ABSTRACT

Although experimentation has been a staple feature of modern science since the seventeenth century, it was only recently, during the 1980s, that experimental practice attracted the attention of philosophers of science. This chapter addresses some of the salient philosophical issues concerning experiment and its relation to theory that emerged in that period. I will argue that the philosophical analysis of experimentation compels us to reconsider a central tenet of post-positivist philosophy of science, namely the theory-ladenness of observation and its implications for theory choice. To place contemporary philosophical debates on experiment in historical perspective, I start with a brief sketch of the birth of systematic experimentation in the seventeenth century. (For a more detailed history and a bibliography see Arabatzis 2005.)

In Aristotelian natural philosophy, which had been dominant until the seventeenth century, unaided observation and everyday experience played a prominent role in the investigation of nature.
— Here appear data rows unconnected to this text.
-- ==== Sys2Proof/Laws/Checksum.lean ====
section
/-! SUPPORT. The checksum function against the numbers of 40_checksum.md R100 to R102, and what a change of one word
does to it. -/

namespace Sys2Proof.Machine

open Sys2Proof Sys2Proof.Safety

theorem State.coveredWord_eq (s : State) (i : Nat) : s.coveredWord i = LE16At s (2 + 2 * i) := by
  unfold State.coveredWord LE16At
  rw [show 2 + 2 * i + 1 = 3 + 2 * i by omega]
  split
  · rfl
  · rename_i h; rw [s.fb_of_le (i := 3 + 2 * i) (by omega)]; rfl

theorem State.sumWords_eq (s : State) (n : Nat) :
    s.sumWords n = ∑ i ∈ Finset.range n, LE16At s (2 + 2 * i) := by
  induction n with
  | zero => rfl
  | succ n ih => rw [Finset.sum_range_succ, State.sumWords, ih, State.coveredWord_eq]

/-- The checksum is the sum of the covered words modulo 2^16 (40_checksum.md R100). -/
theorem State.csum_toNat (s : State) : s.csum.toNat = coveredSum s % 65536 := by
  unfold State.csum coveredSum State.wordCount
  rw [BitVec.toNat_ofNat, State.sumWords_eq, show (s.params.frameSize - 2 + 1) / 2 = (s.params.frameSize - 1) / 2 by omega]

theorem State.csum_eq_ofNat (s : State) : s.csum = BitVec.ofNat 16 (coveredSum s) := by
  apply BitVec.eq_of_toNat_eq; rw [State.csum_toNat, BitVec.toNat_ofNat]

theorem State.stored_toNat (s : State) : s.stored.toNat = LE16At s 0 := s.le16_toNat 0

theorem LE16At_lt (s : State) (a : Nat) : LE16At s a < 65536 := by
  unfold LE16At; have := (s.fb a).isLt; have := (s.fb (a + 1)).isLt; omega

theorem State.le32_eq_LE32At (s : State) (a : Nat) : (s.le32 a).toNat = LE32At s a := s.le32_toNat a

/-- A frame is valid when its sum is the stored number (40_checksum.md R102). -/
theorem State.frameValid_iff (s : State) : s.frameValid = true ↔ ChecksumValid s := by
  unfold State.frameValid ChecksumValid
  rw [beq_iff_eq, ← State.csum_toNat, ← State.stored_toNat]
  exact ⟨fun h => by rw [h], BitVec.eq_of_toNat_eq⟩

theorem State.frameValid_false_iff (s : State) : s.frameValid = false ↔ ¬ ChecksumValid s := by
  rw [← State.frameValid_iff]; simp

/-! ### Sealing -/

/-- What SEAL leaves in each byte of `FB` (40_checksum.md R105). -/
theorem State.fb_sealFrame {s : State} (hs : 2 ≤ s.params.frameSize) (k : Nat) :
    s.sealFrame.fb k =
      if k = 0 then s.csum.extractLsb' 0 8 else if k = 1 then s.csum.extractLsb' 8 8 else s.fb k := by
  have h : s.sealFrame.fb k = (s.putLE16 0 s.csum).fb k := State.fb_congr (by simp) rfl k
  rw [h, State.fb_putLE16 s 0 s.csum (by omega)]

theorem State.csum_sealFrame {s : State} (hs : 2 ≤ s.params.frameSize) : s.sealFrame.csum = s.csum :=
  State.csum_congr (by simp) (fun i hi => by
    rw [State.fb_sealFrame hs, if_neg (by omega), if_neg (by omega)])

theorem State.stored_sealFrame {s : State} (hs : 2 ≤ s.params.frameSize) : s.sealFrame.stored = s.csum := by
  have h : s.sealFrame.stored = (s.putLE16 0 s.csum).le16 0 :=
    State.le16_congr (fun i _ _ => State.fb_congr (by simp) rfl i)
  rw [h, State.le16_putLE16 s 0 s.csum (by omega)]

/-- A sealed frame is checksum-valid (40_checksum.md R109). -/
theorem State.frameValid_sealFrame {s : State} (hs : 2 ≤ s.params.frameSize) : s.sealFrame.frameValid = true := by
  unfold State.frameValid; rw [State.csum_sealFrame hs, State.stored_sealFrame hs]; simp

/-! ### Changing words -/

theorem LE16At_congr {s t : State} {a : Nat} (h0 : t.fb a = s.fb a) (h1 : t.fb (a + 1) = s.fb (a + 1)) :
    LE16At t a = LE16At s a := by unfold LE16At; rw [h0, h1]

/-- Two states whose covered words differ only in word `k`: their sums differ by that word's change. -/
theorem coveredSum_change {s t : State} {k : Nat} (hp : t.params = s.params)
    (hk : 2 + 2 * k < s.params.frameSize)
    (h : ∀ i, 2 ≤ i → i ≠ 2 + 2 * k → i ≠ 3 + 2 * k → t.fb i = s.fb i) :
    coveredSum t + LE16At s (2 + 2 * k) = coveredSum s + LE16At t (2 + 2 * k) := by
  have hmem : k ∈ Finset.range ((s.params.frameSize - 1) / 2) := Finset.mem_range.2 (by omega)
  unfold coveredSum
  rw [hp, ← Finset.add_sum_erase _ _ hmem, ← Finset.add_sum_erase _ _ hmem]
  have hrest : ∑ i ∈ (Finset.range ((s.params.frameSize - 1) / 2)).erase k, LE16At t (2 + 2 * i) =
      ∑ i ∈ (Finset.range ((s.params.frameSize - 1) / 2)).erase k, LE16At s (2 + 2 * i) :=
    Finset.sum_congr rfl (fun i hi => by
      have hik : i ≠ k := (Finset.mem_erase.1 hi).1
      exact LE16At_congr (h _ (by omega) (by omega) (by omega)) (h _ (by omega) (by omega) (by omega)))
  rw [hrest]; omega

/-- States with the same covered bytes have the same sum. -/
theorem coveredSum_congr {s t : State} (hp : t.params = s.params) (h : ∀ i, 2 ≤ i → t.fb i = s.fb i) :
    coveredSum t = coveredSum s := by
  unfold coveredSum; rw [hp]
  exact Finset.sum_congr rfl (fun i _ => LE16At_congr (h _ (by omega)) (h _ (by omega)))

end Sys2Proof.Machine
end

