theorem witness_AckOfFragmentZeroEqualsTheEmptyMessageFrame :
    ∃ s r t u : State, s.params.Legal ∧ r.params = s.params ∧ r.msgSeq = s.msgSeq ∧ s.fragSeq = 0#32 ∧
      r.fragSeq = 0#32 ∧ r.plen = 0#8 ∧ r.totSize = 0#32 ∧ exec .fmtAck s = .next t ∧ exec .fmtData r = .next u :=
  ⟨fields (host []) 5#32 0#32 3#8 9#32, fields (host []) 5#32 0#32 0#8 0#32, _, _, by decide, rfl, rfl, rfl, rfl, rfl,
    rfl, exec_fmtAck _, exec_fmtData_fits (by decide)⟩

/-- A full fragment 0, a full other fragment and an empty one. -/
theorem witness_FormatterChecksumClosedForms :
    (∃ s t : State, s.params.Legal ∧ exec .fmtAck s = .next t) ∧
    (∃ s t : State, s.params.Legal ∧ s.fragSeq = 0#32 ∧ s.plen = 1#8 ∧ exec .fmtData s = .next t ∧ t.err = 0#4) ∧
    (∃ s t : State, s.params.Legal ∧ s.fragSeq = 3#32 ∧ s.plen = 5#8 ∧ exec .fmtData s = .next t ∧ t.err = 0#4) ∧
    (∃ s t : State, s.params.Legal ∧ s.fragSeq = 3#32 ∧ s.plen = 0#8 ∧ exec .fmtData s = .next t ∧ t.err = 0#4) :=
  ⟨⟨host [], _, by decide, exec_fmtAck _⟩,
    ⟨fields (host []) 1#32 0#32 1#8 1#32, _, by decide, rfl, rfl, exec_fmtData_fits (by decide), by simp; rfl⟩,
    ⟨fields (host []) 1#32 3#32 5#8 1#32, _, by decide, rfl, rfl, exec_fmtData_fits (by decide), by simp; rfl⟩,
    ⟨fields (host []) 1#32 3#32 0#8 1#32, _, by decide, rfl, rfl, exec_fmtData_fits (by decide), by simp; rfl⟩⟩

/-- Two states that differ in what FMT_DATA does not read. -/
theorem witness_FmtDataIgnoresStalePayloadAndUnusedTotal :
    ∃ s r t u : State, s.params.Legal ∧ r.params = s.params ∧ r.msgSeq = s.msgSeq ∧ r.fragSeq = s.fragSeq ∧
      r.plen = s.plen ∧ r.totSize ≠ s.totSize ∧ (s.fragSeq = 0#32 → r.totSize = s.totSize) ∧
      r.pb 1 ≠ s.pb 1 ∧ (∀ j, j < s.plen.toNat → r.pb j = s.pb j) ∧
      exec .fmtData s = .next t ∧ exec .fmtData r = .next u :=
  ⟨fields (holding inst16 [] [1, 2]) 1#32 2#32 1#8 7#32, fields (holding inst16 [] [1, 3]) 1#32 2#32 1#8 8#32, _, _,
    by decide, rfl, rfl, rfl, rfl, by decide, fun h => absurd h (by decide), by decide,
    by decide, exec_fmtData_fits (by decide), exec_fmtData_fits (by decide)⟩

/-- An invalid frame, a malformed one (VP4) and an accepted one. -/
theorem witness_ParseDataChecksAndUnpacks : inst16.Legal ∧
    ¬ ChecksumValid (holding inst16 (vf1.set 15 0x40) []) ∧
    (ChecksumValid (holding inst16 vp4 []) ∧
      frameCap (holding inst16 vp4 []) (LE32At (holding inst16 vp4 []) 6) + 1 = ((holding inst16 vp4 []).fb 10).toNat) ∧
    (ChecksumValid (holding inst16 vf1 []) ∧
      ((holding inst16 vf1 []).fb 10).toNat = frameCap (holding inst16 vf1 []) (LE32At (holding inst16 vf1 []) 6)) :=
  ⟨by decide, (State.frameValid_false_iff _).1 (by decide),
    ⟨(State.frameValid_iff _).1 (by decide), by decide +kernel⟩, vf1_valid, by decide +kernel⟩

theorem witness_ParseAckChecksAndUnpacks :
    ¬ ChecksumValid (holding inst16 (vf7.set 3 0x05) []) ∧
    (ChecksumValid (holding inst16 vf7 []) ∧ (holding inst16 vf7 []).fb 10 = 0#8) ∧
    (ChecksumValid (holding inst16 vf2 []) ∧ (holding inst16 vf2 []).fb 10 ≠ 0#8) :=
  ⟨(State.frameValid_false_iff _).1 (by decide),
    ⟨(State.frameValid_iff _).1 (by decide), by decide +kernel⟩,
    (State.frameValid_iff _).1 (by decide), by decide +kernel⟩

theorem witness_FormatAndParseRoundTrip :
    (∃ s t : State, s.params.Legal ∧ s.plen.toNat = frameCap s s.fragSeq.toNat ∧ exec .fmtData s = .next t) ∧
    (∃ s t : State, s.params.Legal ∧ exec .fmtAck s = .next t) ∧
    (∃ s t : State, s.params.Legal ∧ exec .parseData s = .next t ∧ t.err = 0#4) :=
  ⟨⟨fields (host []) 1#32 0#32 1#8 1#32, _, by decide, by decide, exec_fmtData_fits (by decide)⟩,
    ⟨host [], _, by decide, exec_fmtAck _⟩,
    ⟨holding inst16 vf1 [], _, by decide, exec_parseData_accepts vf1_valid (by decide), by simp; rfl⟩⟩

theorem witness_BadChecksumDeliversNothing :
    (∃ s t : State, exec .parseData s = .next t ∧ t.err = 2#4) ∧
    (∃ s t : State, exec .parseAck s = .next t ∧ t.err = 2#4) := by
  have hv : ¬ ChecksumValid (holding inst16 (vf1.set 15 0x40) []) :=
    (State.frameValid_false_iff _).1 (by decide)
  refine ⟨⟨holding inst16 (vf1.set 15 0x40) [], ?_⟩, ⟨holding inst16 (vf1.set 15 0x40) [], ?_⟩⟩
  · rcases exec_parseData (holding inst16 (vf1.set 15 0x40) []) with ⟨_, h⟩ | ⟨h, _⟩ | ⟨h, _⟩
    · exact ⟨_, h, by rw [State.err_setErr]; rfl⟩
    · exact absurd h hv
    · exact absurd h hv
  · rcases exec_parseAck (holding inst16 (vf1.set 15 0x40) []) with ⟨_, h⟩ | ⟨h, _⟩ | ⟨h, _⟩
    · exact ⟨_, h, by rw [State.err_setErr]; rfl⟩
    · exact absurd h hv
    · exact absurd h hv

theorem witness_ParsingADuplicateChangesNothing :
    (∃ s t : State, Sound s ∧ exec .parseData s = .next t) ∧ (∃ s t : State, Sound s ∧ exec .parseAck s = .next t) := by
  refine ⟨⟨holding inst16 vf1 [9], ?_⟩, ⟨holding inst16 vf1 [9], ?_⟩⟩
  · rcases exec_parseData (holding inst16 vf1 [9]) with ⟨_, h⟩ | ⟨_, _, h⟩ | ⟨_, _, h⟩ <;> exact ⟨_, vf1_sound, h⟩
  · rcases exec_parseAck (holding inst16 vf1 [9]) with ⟨_, h⟩ | ⟨_, _, h⟩ | ⟨_, _, h⟩ <;> exact ⟨_, vf1_sound, h⟩

/-- An accepted frame and a malformed one: both leave `CK_OK = 1`. -/
theorem witness_AckReplyAcknowledgesTheParsedFrame :
    (∃ s t : State, s.params.Legal ∧ exec .parseData s = .next t ∧ t.ckOk = true ∧ t.err = 0#4) ∧
    (∃ s t : State, s.params.Legal ∧ exec .parseData s = .next t ∧ t.ckOk = true ∧ t.err = 3#4) := by
  refine ⟨⟨holding inst16 vf1 [], _, by decide, exec_parseData_accepts vf1_valid (by decide), by simp,
    by simp; rfl⟩, holding inst16 vp4 [], ?_⟩
  have hv : ChecksumValid (holding inst16 vp4 []) := (State.frameValid_iff _).1 (by decide)
  have hc : frameCap (holding inst16 vp4 []) (LE32At (holding inst16 vp4 []) 6) <
      ((holding inst16 vp4 []).fb 10).toNat := by decide
  rcases exec_parseData (holding inst16 vp4 []) with ⟨h, _⟩ | ⟨_, _, h⟩ | ⟨_, h, _⟩
  · exact absurd hv h
  · exact ⟨_, by decide, h, by simp, by simp; rfl⟩
  · omega

theorem witness_CheckReadsTheValidityOfTheFrame :
    ∃ (s : State) (rest : List Input), s.params.Legal ∧
      s.pending = .access (Line.cmd .verify).access :: .access (Line.rd .status).access :: rest :=
  ⟨(host []).postLines checkSequence, [], by decide, rfl⟩

/-- `MSGLEN` at `MAXMSG` and one above it. -/
theorem witness_FragCountWritesTheCount :
    inst128.Legal ∧ (1000#32).toNat ≤ inst128.maxMsg ∧ inst128.maxMsg < (1001#32).toNat := by decide

/-- Each outcome at its boundary, in the smallest instance: `FRAGIDX` the last fragment, and one above it. -/
theorem witness_FragSliceLocatesTheFragment :
    inst128.Legal ∧ inst128.maxMsg < 1001 ∧ inst15.Legal ∧ 4294967295 ≤ inst15.maxMsg ∧ inst15.frameSize - 11 = 4 ∧
    (4294967295 + 4 + 4 - 1) / 4 ≤ (0x40000001#32).toNat ∧ (0x40000000#32).toNat < (4294967295 + 4 + 4 - 1) / 4 :=
  ⟨by decide, by decide, by decide, by decide, by decide, by decide, by decide⟩

theorem witness_SlicesTileTheMessage :
    inst15.Legal ∧ (0#32).toNat ≤ inst15.maxMsg ∧ (4294967295#32).toNat = inst15.maxMsg := by decide

theorem witness_EmptyMessageIsOneEmptyFragment :
    (host []).params.Legal ∧ (host []).msgLen = 0#32 ∧ (host []).fragIdx = 0#32 := by decide

theorem witness_LocatedSlicesCanBeFormatted :
    ∃ s t : State, s.params.Legal ∧ exec .fragSlice s = .next t ∧ t.err = 0#4 :=
  ⟨{ host [] with msgLen := 7#32, fragIdx := 2#32 }, _, by decide, rfl, by decide⟩

theorem witness_ClearReturnsToTheResetState : Sound (holding inst16 vf1 [9]) := vf1_sound

/-- Every code a command reports. -/
theorem witness_ErrorCodesComeFromTheirCommands :
    after (exec .verify (holding inst16 (vf1.set 15 0x40) [])) (fun t => t.err == 2#4) = true ∧
    after (exec .parseData (holding inst16 vp4 [])) (fun t => t.err == 3#4) = true ∧
    after (exec .fmtData (fields (host []) 1#32 0#32 2#8 2#32)) (fun t => t.err == 4#4) = true ∧
    after (exec .fragCount { host [] with msgLen := 65#32 }) (fun t => t.err == 5#4) = true ∧
    after (exec .fragSlice { host [] with fragIdx := 1#32 }) (fun t => t.err == 6#4) = true := by decide

/-- States in which two conditions hold at once. -/
theorem witness_FirstErrorConditionIsReported :
    (¬ ChecksumValid (holding inst16 (vp4.set 0 3) []) ∧
      frameCap (holding inst16 (vp4.set 0 3) []) (LE32At (holding inst16 (vp4.set 0 3) []) 6) <
        ((holding inst16 (vp4.set 0 3) []).fb 10).toNat ∧ (holding inst16 (vp4.set 0 3) []).fb 10 ≠ 0#8) ∧
    ((host []).params.maxMsg < (65#32).toNat ∧ (host []).countOf (65#32).toNat ≤ (14#32).toNat) :=
  ⟨⟨(State.frameValid_false_iff _).1 (by decide), by decide +kernel, by decide +kernel⟩, by decide⟩

theorem witness_ErrorsAreNotSticky :
    ∃ (s t u : State) (v : BitVec 8), exec .fmtAck s = .next t ∧ exec .fmtAck { s with status := v } = .next u :=
  ⟨host [], _, _, 0x50#8, exec_fmtAck _, exec_fmtAck _⟩

theorem witness_StatusFieldsAreWrittenOnlyByTheirCommands :
    after (exec .verify (holding inst16 vf1 [])) (fun t => t.ckOk) = true ∧
    after (exec .parseData (holding inst16 vf1 [])) (fun t => t.hasTotal) = true := by decide

theorem witness_CommandsWriteOnlyTheirOperands :
    (inst16.Legal ∧ after (exec .parseData (holding inst16 vf1 []))
      (fun t => t.csumResult != 0#16 && t.msgSeq != 0#32 && t.totSize != 0#32 && t.pb 0 != 0#8) = true) ∧
    after (exec .sealFrame (holding inst16 [0, 0, 1] [])) (fun t => t.fb 0 != 0#8) = true ∧
    after (exec .fmtAck (holding inst16 [0, 0, 1] [])) (fun t => t.fb 2 != 1#8) = true ∧
    after (exec .clear { host [] with msgLen := 1#32, fragIdx := 1#32 }) (fun t => t.msgLen == 0#32) = true ∧
    after (exec .fragSlice { host [] with msgLen := 7#32, fragIdx := 1#32 })
      (fun t => t.fragCnt == 3#32 && t.sliceOff == 1#32 && t.sliceLen == 5#8) = true := by decide

end Sys2Proof.Tests
end

section
/-! What one step does with the input it takes: which steps complete, and which are refused (00_scope.md R4, R6,
R9, R10). -/

namespace Sys2Proof.Machine

open Sys2Proof

/-! ### Every input completes -/

/-- No outcome of a command is a fault or a refusal (60_exceptions.md R200). -/
theorem exec_completes (i : Instr) (s : State) : ∃ t, exec i s = .next t := by
  cases i with
  | nop => exact ⟨_, exec_nop s⟩
  | csum => exact ⟨_, exec_csum s⟩
  | verify => obtain ⟨-, h⟩ | ⟨-, h⟩ := exec_verify s <;> exact ⟨_, h⟩
  | sealFrame => exact ⟨_, exec_seal s⟩
  | fmtData => obtain ⟨-, h⟩ | ⟨-, h⟩ := exec_fmtData s <;> exact ⟨_, h⟩
  | fmtAck => exact ⟨_, exec_fmtAck s⟩
  | parseData => obtain ⟨-, h⟩ | ⟨-, -, h⟩ | ⟨-, -, h⟩ := exec_parseData s <;> exact ⟨_, h⟩
  | parseAck => obtain ⟨-, h⟩ | ⟨-, -, h⟩ | ⟨-, -, h⟩ := exec_parseAck s <;> exact ⟨_, h⟩
  | fragCount => obtain ⟨-, h⟩ | ⟨-, h⟩ := exec_fragCount s <;> exact ⟨_, h⟩
  | fragSlice => obtain ⟨-, h⟩ | ⟨-, -, h⟩ | ⟨-, -, h⟩ := exec_fragSlice s <;> exact ⟨_, h⟩
  | clear => exact ⟨_, exec_clear s⟩

theorem runCommand_of_decode {w : Word} {i : Instr} (h : decode w = .ok i) (s : State) :
    runCommand w s = exec i s := by
  simp only [runCommand, h]

theorem runCommand_of_illegal {w : Word} {e : DecodeReject} (h : decode w = .error e) (s : State) :
    runCommand w s = .next s.rejectWord := by
  simp only [runCommand, h]

/-- A word written to `CMD` completes, whether it is a command or illegal (30_encoding.md R81, R82). -/
theorem runCommand_completes (w : Word) (s : State) : ∃ t, runCommand w s = .next t := by
  cases h : decode w with
  | ok i => rw [runCommand_of_decode h]; exact exec_completes i s
  | error e => exact ⟨_, runCommand_of_illegal h s⟩

theorem performAccess_write32 (addr : Nat) (v : Word) (s : State) :
    performAccess (.write32 addr v) s =
      if addr = Reg.cmd.offset then runCommand v (s.answer .noData)
      else .next ((s.write32 addr v).answer .noData) := rfl

/-- Only a Write32 to `CMD` runs a command; each of the other accesses answers a state outright. -/
theorem performAccess_completes (a : Access) (s : State) : ∃ t, performAccess a s = .next t := by
  cases a with
  | read32 addr => exact ⟨_, rfl⟩
  | read8 addr => exact ⟨_, rfl⟩
  | write8 addr b => exact ⟨_, rfl⟩
  | write32 addr v =>
    rw [performAccess_write32]
    split
    · exact runCommand_completes v _
    · exact ⟨_, rfl⟩

theorem performInput_completes (i : Input) (s : State) : ∃ t, performInput i s = .next t := by
  cases i with
  | access a => exact performAccess_completes a s
  | reset => exact ⟨_, rfl⟩

theorem performNext_of_pending_nil {s : State} (h : s.pending = []) : performNext s = .next s := by
  simp only [performNext, h]

theorem performNext_of_pending_cons {s : State} {i : Input} {rest : List Input} (h : s.pending = i :: rest) :
    performNext s = performInput i { s with pending := rest } := by
  simp only [performNext, h]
In the seventeenth century that role was gradually taken over by experiment – the active interrogation of nature, an intervention in natural processes, and a manipulation of nature’s forces. The rise of experimentation, of which Francis Bacon was an early and influential advocate, was accompanied by the invention of new scientific instruments that performed three different functions. First, they expanded the senses (e.g., the telescope, the microscope). Second, they made possible the production of controlled and, sometimes, artificial conditions (e.g., the air-pump); under those conditions new phenomena were created. Third, they were used to register the quantitative changes of a physical magnitude (e.g., the barometer).